Able-Art Sport, Department of Theory, Hyupsung University, Hwaseong, Gyeonggi-do, Republic of Korea.
Department of Physical Education, Seoul National University, Seoul, Republic of Korea.
Front Public Health. 2023 Aug 8;11:1241388. doi: 10.3389/fpubh.2023.1241388. eCollection 2023.
Physical fitness is regarded as a significant indicator of sarcopenia. This study aimed to develop and evaluate a deep-learning model for predicting the decline in physical fitness due to sarcopenia in individuals with potential sarcopenia.
This study used the 2010-2023 Korean National Physical Fitness Award data. The data comprised exercise- and health-related measurements in Koreans aged >65 years and included body composition and physical fitness variables. Appendicular muscle mass (ASM) was calculated as ASM/height to define normal and possible sarcopenia. The deep-learning model was created with EarlyStopping and ModelCheckpoint to prevent overfitting and was evaluated using stratified k-fold cross-validation ( = 5). The model was trained and tested using training data and validation data from each fold. The model's performance was assessed using a confusion matrix, receiver operating characteristic curve, and area under the curve. The average performance metrics obtained from each cross-validation were determined. For the analysis of feature importance, SHAP, permutation feature importance, and LIME were employed as model-agnostic explanation methods.
The deep-learning model proved effective in distinguishing from sarcopenia, with an accuracy of 87.55%, precision of 85.57%, recall of 90.34%, and F1 score of 87.89%. Waist circumference (WC, cm), absolute grip strength (kg), and body fat (BF, %) had an influence on the model output. SHAP, LIME, and permutation feature importance analyses revealed that WC and absolute grip strength were the most important variables. WC, figure-of-8 walk, BF, timed up-and-go, and sit-and-reach emerged as key factors for predicting possible sarcopenia.

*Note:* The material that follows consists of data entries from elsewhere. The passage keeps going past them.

-- ==== Sys2Proof/Certificates/Slice0/Obligations.lean ====
section
/-! DEFINITION. The statements for the provers, and before them the words they are written in. Wherever a rule gives
numbers (offsets, codes, bit places, formulas) the words here repeat the rule's numbers and not the model's functions. -/

namespace Sys2Proof.Claims

open Sys2Proof.Machine

/-! ## Words of the statements -/

/-- The assembled word of 30_encoding.md R59, as a sum of its disjoint fields. -/
def cmdWord (op m f1 f2 f3 dsel : Nat) : Word :=
  BitVec.ofNat 32 (op * 2 ^ 26 + m * 2 ^ 25 + f1 * 2 ^ 20 + f2 * 2 ^ 16 + f3 * 2 ^ 12 + dsel)

/-- The assembled word of formats FI and XI (30_encoding.md R59). -/
def immWord (op m f1 f2 imm : Nat) : Word := BitVec.ofNat 32 (op * 2 ^ 26 + m * 2 ^ 25 + f1 * 2 ^ 20 + f2 * 2 ^ 16 + imm)

/-- The `m` bit (30_encoding.md R60). -/
def mBit (m : Modulus) : Nat := if m = .p then 0 else 1

/-- The modulus a field command works with (30_encoding.md R60). -/
def modulusVal (m : Modulus) (s : State) : Nat := if m = .p then s.prmVal .p else s.prmVal .n

/-- The register the `m` bit selects. -/
def modulusReg (m : Modulus) : RegName := if m = .p then .prm .p else .prm .n

/-- BE(s) as a sum (00_scope.md R12). -/
def beSum (bs : List Byte) : Nat := ∑ j ∈ Finset.range bs.length, (bs.getD j 0).toNat * 256 ^ (bs.length - 1 - j)

/-- LE(s) as a sum (00_scope.md R12). -/
def leSum (bs : List Byte) : Nat := ∑ j ∈ Finset.range bs.length, (bs.getD j 0).toNat * 256 ^ j

/-- Every word of these registers has been written since the hardware reset (10_state.md R21). -/
def readable (s : State) (l : List RegName) : Prop := ∀ r ∈ l, s.regWritten r = true

/-- The bytes of BUF from `off` on are `bs`, all of them written. -/
def bufHolds (s : State) (off : Nat) (bs : List Byte) : Prop := ∀ j, j < bs.length → s.buf.read (off + j) = bs[j]?

/-- OFF and LEN of a descriptor (10_state.md R32). -/
def off (s : State) (k : DescSel) : Nat := s.desc[k].off.toNat
def len (s : State) (k : DescSel) : Nat := s.desc[k].len.toNat

/-- OnCurve of 42_curve.md R98 on the parameter registers. -/
def onCurveAt (s : State) (x y : Nat) : Prop :=
  ((y : Int) ^ 2 - ((x : Int) ^ 3 + s.prmVal .a * x + s.prmVal .b)) % (s.prmVal .p : Int) = 0

/-- The event is the next move, and the state is otherwise s. -/
def facing (e : Event) (s : State) : State := { s with agenda := e :: s.agenda }

/-- A full-width aligned host access. -/
def hostW (o : Nat) (w : Word) : Event := .host ⟨o, 0xF, .write w⟩
def hostR (o : Nat) : Event := .host ⟨o, 0xF, .read⟩

/-- The command answers a next state, of which P holds. -/
def leads (i : Instr) (s : State) (P : State → Prop) : Prop := ∃ t, exec i s = .next t ∧ P t

/-- The move answers a next state, of which P holds. -/
def moves (e : Event) (s : State) (P : State → Prop) : Prop := ∃ t, step (facing e s) = .next t ∧ P t

/-! ## Frames -/

/-- What no command ever writes. -/
def inputsSame (s t : State) : Prop :=
  t.irqen = s.irqen ∧ t.cmd = s.cmd ∧ t.ovf = s.ovf ∧ t.werr = s.werr ∧ t.buserr = s.buserr ∧ t.itercap = s.itercap ∧
  t.bytelen = s.bytelen ∧ t.h = s.h ∧ t.edw = s.edw ∧ t.desc = s.desc ∧ t.agenda = s.agenda ∧ t.draws = s.draws ∧
  t.busRead = s.busRead

/-- The flags and counters some command writes, and the record of unwritten reads. -/
def flagsSame (s t : State) : Prop :=
  t.cfgok = s.cfgok ∧ t.result = s.result ∧ t.iter = s.iter ∧ t.stv = s.stv ∧ t.requests = s.requests ∧
  t.unwrittenRead = s.unwrittenRead

/-- The parameter, X and Q registers with their marks, and every byte of BUF. -/
def arraysSame (s t : State) : Prop := t.prm = s.prm ∧ t.x = s.x ∧ t.q = s.q ∧ ∀ a, t.buf.read a = s.buf.read a

/-- Completion without error (60_exceptions.md R142). -/
def completed (s t : State) : Prop :=
  t.phase = .idle ∧ t.done = true ∧ t.err = s.err ∧ t.errcode = s.errcode ∧ t.cause = s.cause

/-- Completion without error that changes nothing else. -/
def quiet (s t : State) : Prop := completed s t ∧ arraysSame s t ∧ flagsSame s t ∧ inputsSame s t

/-- Completion with the error of ERRCODE `cls` and CAUSE `cause`, and nothing else changed (60_exceptions.md R142, R143). -/
def failed (cls cause : Nat) (s t : State) : Prop :=
  (t.phase = .idle ∧ t.done = true ∧ t.err = true ∧ t.errcode.toNat = cls ∧ t.cause.toNat = cause) ∧
  arraysSame s t ∧ flagsSame s t ∧ inputsSame s t

/-- Completion that wrote v to X[rd] and nothing else. -/
def wroteX (rd : XReg) (v : Nat) (s t : State) : Prop :=
  completed s t ∧ t.xVal rd = v ∧ t.regWritten (.x rd) = true ∧ (∀ i : XReg, i ≠ rd → t.x[i] = s.x[i]) ∧ t.prm = s.prm ∧
  t.q = s.q ∧ (∀ a, t.buf.read a = s.buf.read a) ∧ flagsSame s t ∧ inputsSame s t

/-- Q[qd] holds (x, y, inf), all of it written, and every other point register is as before. -/
def holdsQ (qd : QReg) (x y : Nat) (inf : Bool) (s t : State) : Prop :=
  t.q[qd].x.val.toNat = x ∧ t.q[qd].y.val.toNat = y ∧ t.q[qd].inf = inf ∧ t.regWritten (.q qd) = true ∧
  ∀ j : QReg, j ≠ qd → t.q[j] = s.q[j]

/-- Completion that wrote (x, y, inf) to Q[qd] and nothing else. -/
def wroteQ (qd : QReg) (x y : Nat) (inf : Bool) (s t : State) : Prop :=
  completed s t ∧ holdsQ qd x y inf s t ∧ t.prm = s.prm ∧ t.x = s.x ∧ (∀ a, t.buf.read a = s.buf.read a) ∧
  flagsSame s t ∧ inputsSame s t

/-- Completion that wrote the point, the identity as (0, 0, 1) (42_curve.md R103), to Q[qd] and nothing else. -/
def wrotePoint (qd : QReg) (p : Point) (s t : State) : Prop :=
  match p with
  | .infinity => wroteQ qd 0 0 true s t
  | .affine x y => wroteQ qd x y false s t

/-- Completion that wrote the bytes to BUF[o ..] and nothing else. -/
def wroteBuf (o : Nat) (bs : List Byte) (s t : State) : Prop :=
  completed s t ∧ bufHolds t o bs ∧ (∀ a, ¬ (o ≤ a ∧ a < o + bs.length) → t.buf.read a = s.buf.read a) ∧
  t.prm = s.prm ∧ t.x = s.x ∧ t.q = s.q ∧ flagsSame s t ∧ inputsSame s t

/-- SIGN has asked for the bytes of iteration `it` and waits (60_exceptions.md R149): ENTW = 1, nothing is written. -/
def waitsFor (it e d : Nat) (s t : State) : Prop :=
  (∃ k : SignLoop, t.phase = .entropyWait k ∧ k.it = it ∧ k.e = e ∧ k.d = d) ∧ t.busy = true ∧ t.entw = true ∧
  t.done = s.done ∧ t.err = s.err ∧ t.errcode = s.errcode ∧ t.cause = s.cause ∧ t.requests = s.requests + 1 ∧
  arraysSame s t ∧ t.cfgok = s.cfgok ∧ t.result = s.result ∧ t.iter = s.iter ∧ t.stv = s.stv ∧
  t.unwrittenRead = s.unwrittenRead ∧ inputsSame s t
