/-- The public key of d = 5, its signature of 0A from the start and on the answer to the second request, and VERIFY's layout of
them (95_test_vectors.md S-V1, S-V2, S-W1), all over one configuration under CURVE_PRIME. -/
theorem witness_sign_then_verify :
    (toy.setX 4 5).curvePrime ∧ publishes 5 [4, 0x98, 0x77] (withDesc 3 0x40 3 (toy.setX 4 5)) ∧
    completesSign 5 [0x0A] [0x1E, 0x1D] ((signState 5 [0x0A] [3]).accept 0xE4040000) ∧
    completesSign 5 [0x0A] [0x1E, 0x1D] (answered 3) ∧ (bufOk (signState 5 [0x0A] [3]) ∧ bufOk (answered 3)) ∧
    (sameConfig toy (answered 3) ∧ sameConfig toy (verifyState [4, 0x98, 0x77] [0x0A] [0x1E, 0x1D])) ∧
    (let t := verifyState [4, 0x98, 0x77] [0x0A] [0x1E, 0x1D]
     descsOk .verify t ∧ rangeHolds t 0 [4, 0x98, 0x77] t ∧ rangeHolds t 1 [0x0A] t ∧ rangeHolds t 2 [0x1E, 0x1D] t) := by
  refine ⟨?_, ?_, ?_, ?_, ⟨⟨by decide +kernel, fun k h => ?_⟩, by decide +kernel, fun k _ => ?_⟩, ?_, ?_, ?_, ?_, ?_⟩
  · have hp : (toy.setX 4 5).prmVal .p = 157 := by decide +kernel
    have hn : (toy.setX 4 5).prmVal .n = 151 := by decide +kernel
    refine ⟨⟨by rw [hp]; norm_num, by rw [hn]; norm_num⟩, ?_⟩
    unfold hasOrder; decide +kernel
  · obtain ⟨t, ht, h⟩ := answers_next (exec (.pubk 1 4) (withDesc 3 0x40 3 (toy.setX 4 5)))
      (fun t => answers (exec (.penc 1 3) t) (fun u => !u.err && rangeIs t 3 [4, 0x98, 0x77] u)) (by decide +kernel)
    obtain ⟨u, hu, h⟩ := answers_next _ _ h
    simp only [Bool.and_eq_true, Bool.not_eq_true'] at h
    exact ⟨1, 4, 3, t, u, by decide +kernel, rfl, ht, hu, h.1, rangeHolds_of _ _ _ _ h.2⟩
  · obtain ⟨t, ht, h⟩ := answers_next (exec (.sign 4) ((signState 5 [0x0A] [3]).accept 0xE4040000))
      (fun t => decide (t.phase = .idle) && !t.err && rangeIs (signState 5 [0x0A] [3]) 2 [0x1E, 0x1D] t) (by decide +kernel)
    simp only [Bool.and_eq_true, Bool.not_eq_true', decide_eq_true_eq] at h
    exact ⟨4, t, ht, h.1.1, rfl, h.1.2, rangeHolds_of _ _ _ _ h.2,
      .inl ⟨rfl, by decide +kernel, rangeHolds_of _ _ _ _ (by decide +kernel)⟩⟩
  · obtain ⟨t, ht, h⟩ := answers_next (exec (.sign 4) (answered 3))
      (fun t => decide (t.phase = .idle) && !t.err && rangeIs (answered 3) 2 [0x1E, 0x1D] t) (by decide +kernel)
    simp only [Bool.and_eq_true, Bool.not_eq_true', decide_eq_true_eq] at h
    exact ⟨4, t, ht, h.1.1, rfl, h.1.2, rangeHolds_of _ _ _ _ h.2,
      .inr ⟨⟨10, 5, some [0], 2⟩, [3], rfl, rfl, by unfold digestOf beSum; decide +kernel⟩⟩
  · simp [signing, signState, withBytes, withDesc, State.writeBuf, State.setX, toy, State.reset] at h
  · unfold off len; decide +kernel
  · unfold sameConfig; decide +kernel
  · unfold descsOk off len; decide +kernel
  all_goals exact rangeHolds_of _ _ _ _ (by decide +kernel)
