/-- XXALQ, XLQ and RETURN (R231 to R233): TC of A, L and Q. The word executed is the register's, overflow-corrected for A
and Q (the spec's decision D8); RETURN takes the old Q. RETURN is charged the 1 MCT of its own TC (log 17). -/
def Obligations.TransferToRegister : Prop :=
  ∀ s : State,
    let post := fun t : State => t.q = zext16 s.z ∧ t.a = s.a ∧ t.l = s.l ∧ t.ext = false ∧ RegistersOnly s t ∧ Took s t 1
    HasWord .xxalq false 0o00000#15 ∧ HasWord .xlq false 0o00001#15 ∧ HasWord .returnQ false 0o00002#15
      ∧ (∃ t, exec .xxalq s = .next t ∧ HoldsNext t (ovc s.a) 0#12 ∧ post t)
      ∧ (∃ t, exec .xlq s = .next t ∧ HoldsNext t s.l 1#12 ∧ post t)
      ∧ (∃ t, exec .returnQ s = .next t ∧ HoldsNext t (ovc s.q) 2#12 ∧ post t)

/-- TCF and NOOP (R234, R235): TCF takes the word at K through the banks as they are to B, Z = K + 1 modulo 0o10000, 1 MCT;
NOOP is CA A in erasable memory, 2 MCT, and in fixed memory TCF to the next address, which Z holds. Neither has any other
effect; Q is unchanged. -/
def Obligations.TransferToFixed : Prop :=
  ∀ (k : Addr) (s : State),
    HasWord (.tcf k) false (0o10000#15 + operand12 k) ∧ HasWord .noop false 0o30000#15
      ∧ (∃ t, exec (.tcf k) s = .next t ∧ HoldsNext t (fetchWord s k) k ∧ t.a = s.a ∧ t.l = s.l ∧ t.q = s.q
        ∧ t.ext = false ∧ RegistersOnly s t ∧ Took s t 1 ∧ (k = s.z → NextAt t s.z))
      ∧ ∃ t, exec .noop s = .next t ∧ t.a = s.a ∧ t.l = s.l ∧ t.q = s.q ∧ RegistersOnly s t ∧ EndsAt s t s.z 2

/-- BZF and BZMF (R236, R237): BZF transfers when all 16 bits of A are 0 or all are 1, BZMF when they are 0 or bit 16 is 1;
1 MCT when the branch is taken, 2 when it falls through. A, Q and everything else are unchanged. -/
def Obligations.BranchToFixed : Prop :=
  ∀ (k : Addr) (s : State),
    let post := fun (taken : Prop) (t : State) => t.a = s.a ∧ t.l = s.l ∧ t.q = s.q ∧ t.ext = false ∧ RegistersOnly s t
      ∧ (taken → HoldsNext t (fetchWord s k) k ∧ Took s t 1) ∧ (¬taken → NextAt t s.z ∧ Took s t 2)
    HasWord (.bzf k) true (0o10000#15 + operand12 k) ∧ HasWord (.bzmf k) true (0o60000#15 + operand12 k)
      ∧ (∃ t, exec (.bzf k) s = .next t ∧ post (s.a = 0o000000#16 ∨ s.a = 0o177777#16) t)
      ∧ (∃ t, exec (.bzmf k) s = .next t ∧ post (s.a = 0o000000#16 ∨ 0o100000 ≤ s.a.toNat) t)

/-- CCS (R238): A is the diminished absolute value of K's 16-bit value (|v| - 1 if |v| > 1, else +0), and the next
instruction is the first, second, third or fourth after the CCS for K > +0 or positive overflow, K = +0, K < -0 or
negative overflow, K = -0; K is re-edited; 2 MCT. -/
def Obligations.CountCompareSkip : Prop :=
  ∀ (k : EAddr) (s : State),
    let v := rdOp s (ea k)
    let m := if v.toNat < 0o100000 then v.toNat else 0o177777 - v.toNat
    HasWord (.ccs k) false (0o10000#15 + operand10 k)
      ∧ ∃ t, exec (.ccs k) s = .next t ∧ t.a.toNat = (if 1 < m then m - 1 else 0) ∧ t.l = s.l ∧ t.q = s.q
        ∧ SameBanks s t ∧ SameOutside s t ∧ Reedited s (resolve s (ea k)) t
        ∧ EndsAt s t (s.z + (if v = 0o000000#16 then 1#12 else if v = 0o177777#16 then 3#12
            else if v.toNat < 0o100000 then 0#12 else 2#12)) 2

/-! ### Load, store and exchange -/

/-- CA, CAE and CAF (R260): A is K's value, 16 bits from A or Q, sign-extended otherwise; K is re-edited; 2 MCT. -/
def Obligations.ClearAndAdd : Prop :=
  ∀ (k : Addr) (s : State),
    let post := fun t : State => t.a = rdOp s k ∧ t.l = s.l ∧ t.q = s.q ∧ SameBanks s t ∧ SameOutside s t
      ∧ Reedited s (resolve s k) t ∧ EndsAt s t s.z 2
    HasWord (.ca k) false (0o30000#15 + operand12 k) ∧ HasWord (.cae k) false (0o30000#15 + operand12 k)
      ∧ HasWord (.caf k) false (0o30000#15 + operand12 k)
      ∧ (∃ t, exec (.ca k) s = .next t ∧ post t) ∧ (∃ t, exec (.cae k) s = .next t ∧ post t)
      ∧ (∃ t, exec (.caf k) s = .next t ∧ post t)

/-- CS (R261): A is the complement of K's 16-bit value; K is re-edited; 2 MCT. -/
def Obligations.ClearAndSubtract : Prop :=
  ∀ (k : Addr) (s : State),
    HasWord (.cs k) false (0o40000#15 + operand12 k)
      ∧ ∃ t, exec (.cs k) s = .next t ∧ t.a = ~~~(rdOp s k) ∧ t.l = s.l ∧ t.q = s.q ∧ SameBanks s t ∧ SameOutside s t
        ∧ Reedited s (resolve s k) t ∧ EndsAt s t s.z 2

/-- COM and DCOM (R262, R265): all 16 bits of A, for DCOM also all 15 bits of L, are complemented; 2 and 3 MCT. -/
def Obligations.Complements : Prop :=
  ∀ s : State,
    HasWord .com false 0o40000#15 ∧ HasWord .dcom true 0o40001#15
      ∧ (∃ t, exec .com s = .next t ∧ t.a = ~~~s.a ∧ t.l = s.l ∧ t.q = s.q ∧ RegistersOnly s t ∧ EndsAt s t s.z 2)
      ∧ ∃ t, exec .dcom s = .next t ∧ t.a = ~~~s.a ∧ t.l = ~~~s.l ∧ t.q = s.q ∧ RegistersOnly s t ∧ EndsAt s t s.z 3

/-- DCA (R263), for every pair but that of field 0: L takes the overflow-corrected low word first, A the high word, both
words are re-edited; 3 MCT. For the pair (L, Q), field 2, A takes all 16 bits of Q (the spec's decision D22, log 24). A
high word that is L through the E0 window is read after L is written (log 14). -/
def Obligations.DoubleClearAndAdd : Prop :=
  ∀ (f : Addr) (s : State), f ≠ 0#12 →
    HasWord (.dca f) true (0o30000#15 + operand12 f)
      ∧ ∃ t, exec (.dca f) s = .next t ∧ t.l = ovc (rdOp s f)
        ∧ t.a = (if f = 2#12 then s.q else if resolve s (f - 1#12) = .reg .l then sext16 (ovc (rdOp s f)) else rdOp s (f - 1#12))
        ∧ t.q = s.q ∧ SameBanks s t ∧ SameOutside s t ∧ EndsAt s t s.z 3
        ∧ ∀ bank off, eraseRead t bank off =
            if resolve s f = .eras bank off ∨ resolve s (f - 1#12) = .eras bank off then edit bank off (eraseRead s bank off)
            else eraseRead s bank off

/-- DCS (R264), for every pair but that of field 0: as DCA with both words complemented. For the pair (L, Q), field 2, the
files of the spec differ, and what A takes is the model's choice between them (log 24): all 16 bits of Q complemented, as
decision D22 ("complemented for DCS") and the vector V42-35 have it, not Q itself, as the pseudocode and the quotation of
R264 have it; L takes the complement of Q. -/
def Obligations.DoubleClearAndSubtract : Prop :=
  ∀ (f : Addr) (s : State), f ≠ 0#12 →
    HasWord (.dcs f) true (0o40000#15 + operand12 f)
      ∧ ∃ t, exec (.dcs f) s = .next t ∧ t.l = ovc (~~~(rdOp s f))
        ∧ t.a = (if f = 2#12 then ~~~s.q
            else if resolve s (f - 1#12) = .reg .l then ~~~(sext16 (ovc (~~~(rdOp s f)))) else ~~~(rdOp s (f - 1#12)))
        ∧ t.q = s.q ∧ SameBanks s t ∧ SameOutside s t ∧ EndsAt s t s.z 3
        ∧ ∀ bank off, eraseRead t bank off =
            if resolve s f = .eras bank off ∨ resolve s (f - 1#12) = .eras bank off then edit bank off (eraseRead s bank off)
            else eraseRead s bank off

/-- TS (R266): with overflow A becomes +1 or -1 and one word is skipped, then the old A is stored to K: 16 bits to A or Q,
else overflow-corrected, edited, and to EB, FB, BB and Z each their own bits; 2 MCT. The order is the spec's decision D21
(log 31). -/
def Obligations.TransferToStorage : Prop :=
  ∀ (k : EAddr) (s : State),
    let loc := resolve s (ea k)
    HasWord (.ts k) false (0o54000#15 + operand10 k)
      ∧ ∃ t, exec (.ts k) s = .next t
        ∧ t.a = storedA (match ovf s.a with | .pos => 0o000001#16 | .neg => 0o177776#16 | .none => s.a) loc s.a
        ∧ t.l = storedL s.l loc s.a ∧ t.q = storedQ s.q loc s.a ∧ StoredBanks s loc s.a t ∧ SameOutside s t
        ∧ EndsAt s t (storedZ (if ovf s.a = .none then s.z else s.z + 1#12) loc s.a) 2

/-- OVSK and TCAA (R267, R268): OVSK skips one word if A holds overflow and leaves A unchanged; TCAA jumps to the low 12 bits
of A, and A becomes +1 or -1 if it held overflow; 2 MCT. -/
def Obligations.OverflowSkipAndJump : Prop :=
  ∀ s : State,
    HasWord .ovsk false 0o54000#15 ∧ HasWord .tcaa false 0o54005#15
      ∧ (∃ t, exec .ovsk s = .next t ∧ t.a = s.a ∧ t.l = s.l ∧ t.q = s.q ∧ RegistersOnly s t
          ∧ EndsAt s t (if ovf s.a = .none then s.z else s.z + 1#12) 2)
      ∧ ∃ t, exec .tcaa s = .next t
          ∧ t.a = (match ovf s.a with | .pos => 0o000001#16 | .neg => 0o177776#16 | .none => s.a)
          ∧ t.l = s.l ∧ t.q = s.q ∧ RegistersOnly s t ∧ EndsAt s t (s.a.setWidth 12) 2

/-- XCH (R269): A takes K's 16-bit value, K takes A as a store does; 2 MCT. -/
def Obligations.ExchangeWithA : Prop :=
  ∀ (k : EAddr) (s : State),
    let loc := resolve s (ea k)
    HasWord (.xch k) false (0o56000#15 + operand10 k)
      ∧ ∃ t, exec (.xch k) s = .next t ∧ t.a = rdOp s (ea k) ∧ t.l = storedL s.l loc s.a ∧ t.q = storedQ s.q loc s.a
        ∧ StoredBanks s loc s.a t ∧ SameOutside s t ∧ EndsAt s t (storedZ s.z loc s.a) 2

/-- LXCH (R270): L takes K's overflow-corrected value, K takes the sign-extended L as a store does; 2 MCT. -/
def Obligations.ExchangeWithL : Prop :=
  ∀ (k : EAddr) (s : State),
    let loc := resolve s (ea k)
    HasWord (.lxch k) false (0o22000#15 + operand10 k)
      ∧ ∃ t, exec (.lxch k) s = .next t ∧ t.l = ovc (rdOp s (ea k)) ∧ t.a = storedA s.a loc (sext16 s.l)
        ∧ t.q = storedQ s.q loc (sext16 s.l) ∧ StoredBanks s loc (sext16 s.l) t ∧ SameOutside s t
        ∧ EndsAt s t (storedZ s.z loc (sext16 s.l)) 2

The deep-learning model showed high accuracy and recall with respect to possible sarcopenia prediction. Considering the need for the development of a more detailed and accurate sarcopenia prediction model, the study findings hold promise for enhancing sarcopenia prediction using deep learning.
身体机能被视为肌肉减少症的重要指标。本研究旨在开发和评估一种深度学习模型,以预测有发生肌肉减少症风险的个体因肌肉减少症导致身体机能下降的情况。
本研究使用了 2010-2023 年韩国国民体质奖数据。该数据包含了韩国 65 岁以上人群的运动和健康相关测量值,包括身体成分和身体机能变量。四肢骨骼肌质量(ASM)按 ASM/身高计算,以定义正常和可能的肌肉减少症。深度学习模型采用 EarlyStopping 和 ModelCheckpoint 防止过拟合,并使用分层 k 折交叉验证(=5)进行评估。模型使用来自每个折叠的训练数据和验证数据进行训练和测试。使用混淆矩阵、接收者操作特征曲线和曲线下面积评估模型性能。从每个交叉验证中确定平均性能指标。为了分析特征重要性,使用了 SHAP、置换特征重要性和 LIME 作为与模型无关的解释方法。
深度学习模型在区分肌肉减少症方面表现出色,准确率为 87.55%,精密度为 85.57%,召回率为 90.34%,F1 得分为 87.89%。腰围(WC,厘米)、绝对握力(kg)和体脂肪(BF,%)对模型输出有影响。SHAP、LIME 和置换特征重要性分析表明,WC 和绝对握力是最重要的变量。WC、八字走、BF、计时起立行走和坐立前伸是预测可能发生肌肉减少症的关键因素。
深度学习模型在预测可能发生的肌肉减少症方面具有较高的准确率和召回率。考虑到需要开发更详细和准确的肌肉减少症预测模型,本研究结果为使用深度学习增强肌肉减少症预测提供了希望。